The task:
Scan the entries below for the word "inputs". Copy each line that has it.

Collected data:

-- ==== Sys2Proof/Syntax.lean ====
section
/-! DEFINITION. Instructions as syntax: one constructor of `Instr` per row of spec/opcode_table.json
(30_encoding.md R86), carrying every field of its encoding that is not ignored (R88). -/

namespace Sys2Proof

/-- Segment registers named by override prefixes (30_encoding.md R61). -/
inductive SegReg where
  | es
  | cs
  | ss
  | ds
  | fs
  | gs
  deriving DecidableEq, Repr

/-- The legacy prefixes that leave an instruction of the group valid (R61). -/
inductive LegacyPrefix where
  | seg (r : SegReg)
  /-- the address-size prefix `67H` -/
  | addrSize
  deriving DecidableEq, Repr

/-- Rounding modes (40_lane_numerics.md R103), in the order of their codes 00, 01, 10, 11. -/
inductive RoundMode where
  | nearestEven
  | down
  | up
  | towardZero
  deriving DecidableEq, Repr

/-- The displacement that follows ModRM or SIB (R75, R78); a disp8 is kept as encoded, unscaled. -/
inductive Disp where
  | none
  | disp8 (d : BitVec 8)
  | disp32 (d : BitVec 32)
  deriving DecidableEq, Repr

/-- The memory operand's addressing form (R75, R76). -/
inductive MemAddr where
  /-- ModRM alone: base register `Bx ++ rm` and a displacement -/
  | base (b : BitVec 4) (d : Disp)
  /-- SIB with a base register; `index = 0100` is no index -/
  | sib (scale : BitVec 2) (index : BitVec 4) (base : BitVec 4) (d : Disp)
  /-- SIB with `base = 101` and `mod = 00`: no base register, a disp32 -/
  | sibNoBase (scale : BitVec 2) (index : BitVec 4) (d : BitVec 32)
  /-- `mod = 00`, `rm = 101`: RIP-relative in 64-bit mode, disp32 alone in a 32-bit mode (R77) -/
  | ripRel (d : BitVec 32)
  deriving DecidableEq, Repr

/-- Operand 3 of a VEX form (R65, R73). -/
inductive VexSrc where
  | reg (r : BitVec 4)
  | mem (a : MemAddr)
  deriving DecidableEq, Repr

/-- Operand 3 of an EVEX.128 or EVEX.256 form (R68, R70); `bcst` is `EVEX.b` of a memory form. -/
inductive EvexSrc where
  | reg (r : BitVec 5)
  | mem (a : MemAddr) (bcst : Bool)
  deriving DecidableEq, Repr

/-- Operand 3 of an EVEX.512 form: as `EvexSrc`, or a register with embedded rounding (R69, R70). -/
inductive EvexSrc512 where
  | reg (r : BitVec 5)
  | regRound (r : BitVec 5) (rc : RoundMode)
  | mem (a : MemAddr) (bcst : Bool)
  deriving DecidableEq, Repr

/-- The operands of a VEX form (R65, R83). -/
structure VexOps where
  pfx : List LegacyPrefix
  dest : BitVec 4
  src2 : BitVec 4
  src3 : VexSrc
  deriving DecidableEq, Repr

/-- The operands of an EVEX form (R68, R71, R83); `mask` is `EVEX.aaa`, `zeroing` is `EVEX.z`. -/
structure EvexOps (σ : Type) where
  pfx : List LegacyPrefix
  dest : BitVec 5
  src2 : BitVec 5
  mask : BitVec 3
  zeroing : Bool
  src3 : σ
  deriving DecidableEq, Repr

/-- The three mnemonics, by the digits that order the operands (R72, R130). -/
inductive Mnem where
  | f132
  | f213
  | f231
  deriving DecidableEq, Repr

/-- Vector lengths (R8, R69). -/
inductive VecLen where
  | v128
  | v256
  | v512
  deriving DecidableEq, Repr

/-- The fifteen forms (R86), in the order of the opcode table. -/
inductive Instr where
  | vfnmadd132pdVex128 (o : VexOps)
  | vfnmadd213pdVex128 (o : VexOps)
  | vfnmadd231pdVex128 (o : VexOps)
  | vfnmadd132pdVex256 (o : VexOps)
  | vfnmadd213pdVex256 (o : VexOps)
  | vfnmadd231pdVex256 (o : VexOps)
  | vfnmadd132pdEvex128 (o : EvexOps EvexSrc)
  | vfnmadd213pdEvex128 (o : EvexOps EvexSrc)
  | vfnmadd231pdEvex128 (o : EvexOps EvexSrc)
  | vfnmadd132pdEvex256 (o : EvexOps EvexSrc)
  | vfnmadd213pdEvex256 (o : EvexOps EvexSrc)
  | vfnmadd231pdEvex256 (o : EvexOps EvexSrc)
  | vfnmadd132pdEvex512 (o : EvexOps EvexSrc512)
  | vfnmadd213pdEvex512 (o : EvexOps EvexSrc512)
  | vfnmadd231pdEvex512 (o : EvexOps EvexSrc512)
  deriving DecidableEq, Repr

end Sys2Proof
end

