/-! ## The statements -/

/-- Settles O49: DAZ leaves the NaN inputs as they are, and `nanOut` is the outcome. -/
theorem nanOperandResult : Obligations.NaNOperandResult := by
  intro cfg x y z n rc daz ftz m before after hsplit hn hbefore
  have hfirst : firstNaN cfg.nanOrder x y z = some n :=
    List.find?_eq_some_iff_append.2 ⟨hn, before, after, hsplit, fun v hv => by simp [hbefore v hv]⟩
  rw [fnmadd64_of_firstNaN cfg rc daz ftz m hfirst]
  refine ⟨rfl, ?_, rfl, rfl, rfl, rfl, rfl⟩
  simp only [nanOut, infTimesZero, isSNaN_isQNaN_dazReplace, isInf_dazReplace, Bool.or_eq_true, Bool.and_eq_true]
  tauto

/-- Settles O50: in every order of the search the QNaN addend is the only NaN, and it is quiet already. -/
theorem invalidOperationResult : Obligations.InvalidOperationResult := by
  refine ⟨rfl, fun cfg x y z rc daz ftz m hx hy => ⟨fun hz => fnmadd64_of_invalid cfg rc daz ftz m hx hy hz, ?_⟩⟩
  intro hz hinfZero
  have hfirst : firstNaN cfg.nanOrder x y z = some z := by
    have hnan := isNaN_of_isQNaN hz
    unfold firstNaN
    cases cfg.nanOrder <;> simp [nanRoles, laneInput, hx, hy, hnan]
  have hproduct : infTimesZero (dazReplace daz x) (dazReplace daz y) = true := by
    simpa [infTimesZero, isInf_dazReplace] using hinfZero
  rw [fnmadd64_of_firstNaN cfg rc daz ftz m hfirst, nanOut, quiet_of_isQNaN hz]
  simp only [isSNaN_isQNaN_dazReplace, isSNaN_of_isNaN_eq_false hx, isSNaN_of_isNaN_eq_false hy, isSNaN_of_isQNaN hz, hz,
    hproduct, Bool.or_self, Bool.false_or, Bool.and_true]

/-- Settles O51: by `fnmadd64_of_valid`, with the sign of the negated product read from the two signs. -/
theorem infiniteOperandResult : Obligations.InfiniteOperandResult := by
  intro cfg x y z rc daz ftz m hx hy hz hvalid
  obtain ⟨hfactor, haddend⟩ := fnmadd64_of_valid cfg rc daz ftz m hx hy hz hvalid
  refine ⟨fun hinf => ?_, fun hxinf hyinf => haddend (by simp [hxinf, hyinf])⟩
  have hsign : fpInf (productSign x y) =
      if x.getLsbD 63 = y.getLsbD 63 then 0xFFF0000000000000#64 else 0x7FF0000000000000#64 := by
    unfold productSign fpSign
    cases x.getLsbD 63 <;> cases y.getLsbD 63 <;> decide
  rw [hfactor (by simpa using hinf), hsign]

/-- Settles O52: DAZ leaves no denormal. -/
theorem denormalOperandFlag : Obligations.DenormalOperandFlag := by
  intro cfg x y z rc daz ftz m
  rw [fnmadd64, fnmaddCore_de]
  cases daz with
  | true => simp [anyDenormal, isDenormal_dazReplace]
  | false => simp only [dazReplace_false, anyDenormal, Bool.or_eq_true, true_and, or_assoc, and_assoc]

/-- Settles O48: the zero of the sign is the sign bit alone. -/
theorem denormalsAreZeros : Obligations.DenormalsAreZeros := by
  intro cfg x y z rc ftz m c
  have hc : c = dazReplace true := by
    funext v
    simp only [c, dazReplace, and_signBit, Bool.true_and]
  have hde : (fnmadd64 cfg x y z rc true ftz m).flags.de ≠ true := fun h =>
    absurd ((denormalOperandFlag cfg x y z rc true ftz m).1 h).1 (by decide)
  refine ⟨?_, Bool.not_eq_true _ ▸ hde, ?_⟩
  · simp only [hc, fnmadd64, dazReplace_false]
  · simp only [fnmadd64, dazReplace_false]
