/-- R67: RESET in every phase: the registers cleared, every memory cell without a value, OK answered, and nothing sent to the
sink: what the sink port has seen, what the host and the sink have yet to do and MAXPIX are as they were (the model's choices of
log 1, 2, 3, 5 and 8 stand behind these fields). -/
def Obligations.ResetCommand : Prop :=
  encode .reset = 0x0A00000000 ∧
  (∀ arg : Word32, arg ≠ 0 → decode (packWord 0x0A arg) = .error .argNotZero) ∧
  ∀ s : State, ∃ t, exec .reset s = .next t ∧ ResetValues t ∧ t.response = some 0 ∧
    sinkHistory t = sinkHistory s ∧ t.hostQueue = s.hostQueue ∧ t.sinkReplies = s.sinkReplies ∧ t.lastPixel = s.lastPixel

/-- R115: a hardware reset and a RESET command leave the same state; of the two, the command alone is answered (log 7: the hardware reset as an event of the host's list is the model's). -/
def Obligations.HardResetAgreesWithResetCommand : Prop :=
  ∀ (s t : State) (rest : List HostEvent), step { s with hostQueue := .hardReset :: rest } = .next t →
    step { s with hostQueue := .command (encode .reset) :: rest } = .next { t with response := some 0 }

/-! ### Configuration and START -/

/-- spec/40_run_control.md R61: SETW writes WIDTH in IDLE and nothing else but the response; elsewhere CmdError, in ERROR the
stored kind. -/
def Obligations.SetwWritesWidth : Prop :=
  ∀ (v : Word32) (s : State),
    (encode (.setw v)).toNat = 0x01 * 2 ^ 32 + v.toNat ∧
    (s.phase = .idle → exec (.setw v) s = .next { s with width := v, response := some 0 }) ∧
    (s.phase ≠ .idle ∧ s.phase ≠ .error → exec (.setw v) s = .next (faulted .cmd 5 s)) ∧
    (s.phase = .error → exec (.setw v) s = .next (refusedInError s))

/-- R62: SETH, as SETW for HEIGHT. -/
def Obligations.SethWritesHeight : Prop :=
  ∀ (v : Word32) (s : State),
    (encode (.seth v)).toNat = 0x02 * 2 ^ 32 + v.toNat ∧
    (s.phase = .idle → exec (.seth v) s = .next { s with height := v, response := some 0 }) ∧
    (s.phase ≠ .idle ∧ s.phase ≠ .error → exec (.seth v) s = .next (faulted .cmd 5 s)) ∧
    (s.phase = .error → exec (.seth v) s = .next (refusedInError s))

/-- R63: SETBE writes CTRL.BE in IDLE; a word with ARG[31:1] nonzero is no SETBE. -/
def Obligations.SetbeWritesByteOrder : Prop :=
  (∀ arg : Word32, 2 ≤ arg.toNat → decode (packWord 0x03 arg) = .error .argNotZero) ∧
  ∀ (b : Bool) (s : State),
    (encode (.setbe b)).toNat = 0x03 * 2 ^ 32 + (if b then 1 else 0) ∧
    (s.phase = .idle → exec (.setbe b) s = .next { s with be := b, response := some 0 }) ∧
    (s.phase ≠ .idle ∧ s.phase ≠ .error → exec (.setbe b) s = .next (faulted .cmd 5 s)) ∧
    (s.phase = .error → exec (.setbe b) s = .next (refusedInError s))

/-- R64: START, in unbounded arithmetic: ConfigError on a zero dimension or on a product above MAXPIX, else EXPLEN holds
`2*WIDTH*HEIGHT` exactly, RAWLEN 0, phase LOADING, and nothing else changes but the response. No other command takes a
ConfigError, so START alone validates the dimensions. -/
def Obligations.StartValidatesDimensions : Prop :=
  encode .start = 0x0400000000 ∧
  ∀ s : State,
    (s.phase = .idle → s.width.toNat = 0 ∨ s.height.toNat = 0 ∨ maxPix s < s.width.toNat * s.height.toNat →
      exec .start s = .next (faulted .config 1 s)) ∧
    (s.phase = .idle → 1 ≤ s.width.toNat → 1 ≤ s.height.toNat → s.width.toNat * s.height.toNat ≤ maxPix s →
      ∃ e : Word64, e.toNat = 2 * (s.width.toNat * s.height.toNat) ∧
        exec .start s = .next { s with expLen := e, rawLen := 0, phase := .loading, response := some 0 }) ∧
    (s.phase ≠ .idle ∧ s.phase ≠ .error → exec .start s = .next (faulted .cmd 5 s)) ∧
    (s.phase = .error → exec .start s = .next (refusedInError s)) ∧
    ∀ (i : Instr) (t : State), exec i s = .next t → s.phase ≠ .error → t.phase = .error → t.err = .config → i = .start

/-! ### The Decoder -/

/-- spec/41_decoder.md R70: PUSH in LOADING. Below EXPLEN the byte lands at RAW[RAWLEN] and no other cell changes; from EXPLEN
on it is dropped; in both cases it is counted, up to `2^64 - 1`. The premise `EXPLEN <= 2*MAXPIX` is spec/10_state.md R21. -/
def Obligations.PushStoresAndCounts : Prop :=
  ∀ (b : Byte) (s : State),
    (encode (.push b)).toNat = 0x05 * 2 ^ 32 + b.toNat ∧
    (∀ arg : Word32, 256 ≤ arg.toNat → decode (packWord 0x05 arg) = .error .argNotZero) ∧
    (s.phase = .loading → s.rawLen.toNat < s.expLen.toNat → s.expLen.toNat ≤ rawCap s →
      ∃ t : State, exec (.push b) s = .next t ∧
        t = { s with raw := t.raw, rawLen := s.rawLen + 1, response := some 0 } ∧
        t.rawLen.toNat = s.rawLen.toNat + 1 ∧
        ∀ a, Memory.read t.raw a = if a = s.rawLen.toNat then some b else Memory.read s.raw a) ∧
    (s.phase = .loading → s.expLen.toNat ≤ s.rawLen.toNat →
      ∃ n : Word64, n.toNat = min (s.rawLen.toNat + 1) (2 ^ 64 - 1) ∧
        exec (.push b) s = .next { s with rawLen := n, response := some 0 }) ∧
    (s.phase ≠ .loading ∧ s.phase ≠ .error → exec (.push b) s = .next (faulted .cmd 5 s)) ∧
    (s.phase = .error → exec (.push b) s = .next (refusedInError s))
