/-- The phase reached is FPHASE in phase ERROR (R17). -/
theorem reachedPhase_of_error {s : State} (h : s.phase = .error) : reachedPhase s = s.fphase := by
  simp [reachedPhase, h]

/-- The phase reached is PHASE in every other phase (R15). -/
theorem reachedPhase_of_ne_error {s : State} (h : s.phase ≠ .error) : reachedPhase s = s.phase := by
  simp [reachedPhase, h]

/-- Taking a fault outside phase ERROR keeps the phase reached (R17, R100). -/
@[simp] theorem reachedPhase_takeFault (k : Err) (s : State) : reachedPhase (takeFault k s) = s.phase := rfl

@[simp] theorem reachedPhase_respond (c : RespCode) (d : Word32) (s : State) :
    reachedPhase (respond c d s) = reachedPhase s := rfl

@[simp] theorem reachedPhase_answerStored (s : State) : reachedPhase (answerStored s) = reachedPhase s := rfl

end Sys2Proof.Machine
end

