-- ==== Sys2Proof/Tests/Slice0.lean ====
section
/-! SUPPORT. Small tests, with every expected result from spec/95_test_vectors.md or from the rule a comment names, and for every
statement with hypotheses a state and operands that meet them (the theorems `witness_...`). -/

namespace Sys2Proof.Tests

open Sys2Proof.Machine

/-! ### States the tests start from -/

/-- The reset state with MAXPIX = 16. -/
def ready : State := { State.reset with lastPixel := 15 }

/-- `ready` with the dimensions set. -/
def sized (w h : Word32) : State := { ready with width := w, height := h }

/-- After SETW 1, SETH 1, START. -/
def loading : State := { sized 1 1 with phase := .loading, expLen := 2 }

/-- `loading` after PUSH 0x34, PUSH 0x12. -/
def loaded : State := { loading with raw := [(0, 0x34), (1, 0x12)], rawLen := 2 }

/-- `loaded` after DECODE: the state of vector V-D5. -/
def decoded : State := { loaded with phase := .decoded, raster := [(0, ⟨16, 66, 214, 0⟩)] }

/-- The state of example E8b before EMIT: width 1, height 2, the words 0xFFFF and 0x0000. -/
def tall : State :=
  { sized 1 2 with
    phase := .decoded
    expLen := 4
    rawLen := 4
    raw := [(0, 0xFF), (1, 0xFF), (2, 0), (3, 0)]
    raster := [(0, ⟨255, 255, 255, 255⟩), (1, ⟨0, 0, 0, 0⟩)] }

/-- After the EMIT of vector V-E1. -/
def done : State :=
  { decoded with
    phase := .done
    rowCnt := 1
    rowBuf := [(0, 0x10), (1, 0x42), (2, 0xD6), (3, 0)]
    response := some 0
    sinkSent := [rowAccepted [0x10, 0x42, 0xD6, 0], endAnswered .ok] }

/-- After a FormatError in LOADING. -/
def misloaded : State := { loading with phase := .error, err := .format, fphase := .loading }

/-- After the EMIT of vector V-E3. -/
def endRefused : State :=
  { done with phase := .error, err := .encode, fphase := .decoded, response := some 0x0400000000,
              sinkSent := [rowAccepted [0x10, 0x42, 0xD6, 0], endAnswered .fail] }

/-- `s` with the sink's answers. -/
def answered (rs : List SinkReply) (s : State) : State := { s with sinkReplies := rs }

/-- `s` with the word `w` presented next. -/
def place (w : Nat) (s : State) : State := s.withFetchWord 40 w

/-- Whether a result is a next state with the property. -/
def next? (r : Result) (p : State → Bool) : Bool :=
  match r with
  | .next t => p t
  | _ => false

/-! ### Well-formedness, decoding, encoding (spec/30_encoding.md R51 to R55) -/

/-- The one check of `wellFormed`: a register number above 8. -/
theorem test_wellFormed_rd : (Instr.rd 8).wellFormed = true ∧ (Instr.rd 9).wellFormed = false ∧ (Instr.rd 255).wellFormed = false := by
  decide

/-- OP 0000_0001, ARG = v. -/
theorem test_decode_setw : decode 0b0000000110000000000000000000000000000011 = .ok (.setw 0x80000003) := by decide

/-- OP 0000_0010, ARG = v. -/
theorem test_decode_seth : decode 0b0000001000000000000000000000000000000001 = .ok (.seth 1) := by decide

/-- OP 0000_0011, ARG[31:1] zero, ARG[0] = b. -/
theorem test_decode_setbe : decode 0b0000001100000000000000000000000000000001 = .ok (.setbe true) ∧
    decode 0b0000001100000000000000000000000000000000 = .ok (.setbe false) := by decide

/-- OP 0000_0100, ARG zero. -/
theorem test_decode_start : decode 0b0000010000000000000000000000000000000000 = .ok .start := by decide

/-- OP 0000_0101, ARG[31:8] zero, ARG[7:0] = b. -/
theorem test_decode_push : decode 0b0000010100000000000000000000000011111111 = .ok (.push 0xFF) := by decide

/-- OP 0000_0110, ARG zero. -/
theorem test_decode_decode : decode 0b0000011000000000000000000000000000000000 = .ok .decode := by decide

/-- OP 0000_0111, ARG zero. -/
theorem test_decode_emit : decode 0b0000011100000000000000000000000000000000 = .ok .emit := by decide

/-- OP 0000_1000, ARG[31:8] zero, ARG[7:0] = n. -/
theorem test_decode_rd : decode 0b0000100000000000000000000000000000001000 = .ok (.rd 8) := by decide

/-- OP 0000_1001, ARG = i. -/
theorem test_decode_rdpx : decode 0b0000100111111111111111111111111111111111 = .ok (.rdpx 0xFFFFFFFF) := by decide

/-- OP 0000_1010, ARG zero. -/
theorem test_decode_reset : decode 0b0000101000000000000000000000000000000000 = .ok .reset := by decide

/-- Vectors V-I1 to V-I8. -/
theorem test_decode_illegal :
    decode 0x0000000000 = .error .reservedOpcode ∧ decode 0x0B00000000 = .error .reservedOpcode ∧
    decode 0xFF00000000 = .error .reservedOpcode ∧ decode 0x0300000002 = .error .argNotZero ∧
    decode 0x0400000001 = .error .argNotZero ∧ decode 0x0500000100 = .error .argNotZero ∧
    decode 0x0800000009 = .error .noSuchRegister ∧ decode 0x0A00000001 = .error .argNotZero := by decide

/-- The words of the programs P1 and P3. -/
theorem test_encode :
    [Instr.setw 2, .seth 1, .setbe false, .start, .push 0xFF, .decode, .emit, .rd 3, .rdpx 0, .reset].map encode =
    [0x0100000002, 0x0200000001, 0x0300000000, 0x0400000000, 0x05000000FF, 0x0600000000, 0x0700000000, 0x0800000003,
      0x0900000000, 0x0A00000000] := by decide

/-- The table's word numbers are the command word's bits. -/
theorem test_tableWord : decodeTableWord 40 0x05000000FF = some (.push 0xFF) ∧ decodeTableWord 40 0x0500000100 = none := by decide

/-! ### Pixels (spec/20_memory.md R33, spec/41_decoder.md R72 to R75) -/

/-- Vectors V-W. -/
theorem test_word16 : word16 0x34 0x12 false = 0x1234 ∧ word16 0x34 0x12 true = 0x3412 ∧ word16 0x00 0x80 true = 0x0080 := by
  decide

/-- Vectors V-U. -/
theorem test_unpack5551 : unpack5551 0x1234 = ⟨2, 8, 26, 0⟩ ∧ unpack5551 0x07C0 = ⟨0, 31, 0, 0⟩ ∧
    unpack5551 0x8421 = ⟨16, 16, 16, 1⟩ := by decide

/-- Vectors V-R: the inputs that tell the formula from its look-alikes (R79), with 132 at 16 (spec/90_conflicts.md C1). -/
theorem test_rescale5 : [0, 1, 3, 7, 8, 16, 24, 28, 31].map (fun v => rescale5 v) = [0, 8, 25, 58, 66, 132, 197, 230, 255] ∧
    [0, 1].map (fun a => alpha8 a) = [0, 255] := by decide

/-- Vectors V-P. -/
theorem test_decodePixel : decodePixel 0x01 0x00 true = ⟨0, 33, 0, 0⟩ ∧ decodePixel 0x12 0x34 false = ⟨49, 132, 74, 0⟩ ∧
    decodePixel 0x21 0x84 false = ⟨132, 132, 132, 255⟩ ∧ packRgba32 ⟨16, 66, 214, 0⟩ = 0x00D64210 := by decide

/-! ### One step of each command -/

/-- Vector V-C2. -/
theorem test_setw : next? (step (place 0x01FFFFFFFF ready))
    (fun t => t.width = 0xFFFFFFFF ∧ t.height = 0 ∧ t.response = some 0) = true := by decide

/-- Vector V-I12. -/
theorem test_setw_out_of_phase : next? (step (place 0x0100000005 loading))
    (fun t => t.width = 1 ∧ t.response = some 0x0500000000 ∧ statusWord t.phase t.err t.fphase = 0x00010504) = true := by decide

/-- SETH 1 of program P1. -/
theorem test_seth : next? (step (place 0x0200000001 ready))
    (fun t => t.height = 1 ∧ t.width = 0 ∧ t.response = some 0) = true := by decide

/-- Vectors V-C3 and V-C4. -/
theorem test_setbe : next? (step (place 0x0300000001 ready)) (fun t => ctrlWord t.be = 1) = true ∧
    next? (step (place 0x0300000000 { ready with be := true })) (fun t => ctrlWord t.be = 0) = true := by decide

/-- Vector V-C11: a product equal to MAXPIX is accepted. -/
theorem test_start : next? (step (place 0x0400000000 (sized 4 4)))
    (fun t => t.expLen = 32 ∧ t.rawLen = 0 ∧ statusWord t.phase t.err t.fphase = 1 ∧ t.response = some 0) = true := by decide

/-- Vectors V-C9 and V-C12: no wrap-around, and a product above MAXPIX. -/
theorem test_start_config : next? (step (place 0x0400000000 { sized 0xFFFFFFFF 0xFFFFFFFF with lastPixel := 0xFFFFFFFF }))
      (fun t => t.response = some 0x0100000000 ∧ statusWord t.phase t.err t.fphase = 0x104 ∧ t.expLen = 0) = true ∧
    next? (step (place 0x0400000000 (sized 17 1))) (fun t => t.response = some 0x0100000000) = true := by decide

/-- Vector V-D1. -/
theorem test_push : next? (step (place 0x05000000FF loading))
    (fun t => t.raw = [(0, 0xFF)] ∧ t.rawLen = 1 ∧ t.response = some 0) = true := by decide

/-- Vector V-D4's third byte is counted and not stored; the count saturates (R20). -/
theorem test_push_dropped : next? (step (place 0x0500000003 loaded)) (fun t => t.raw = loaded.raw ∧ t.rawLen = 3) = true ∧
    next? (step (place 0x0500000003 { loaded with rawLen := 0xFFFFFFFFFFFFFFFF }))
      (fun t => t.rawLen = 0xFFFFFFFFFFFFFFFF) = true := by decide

Output of the exercise:
/-- Settles O49: DAZ leaves the NaN inputs as they are, and `nanOut` is the outcome. -/
/-- Vectors V-R: the inputs that tell the formula from its look-alikes (R79), with 132 at 16 (spec/90_conflicts.md C1). -/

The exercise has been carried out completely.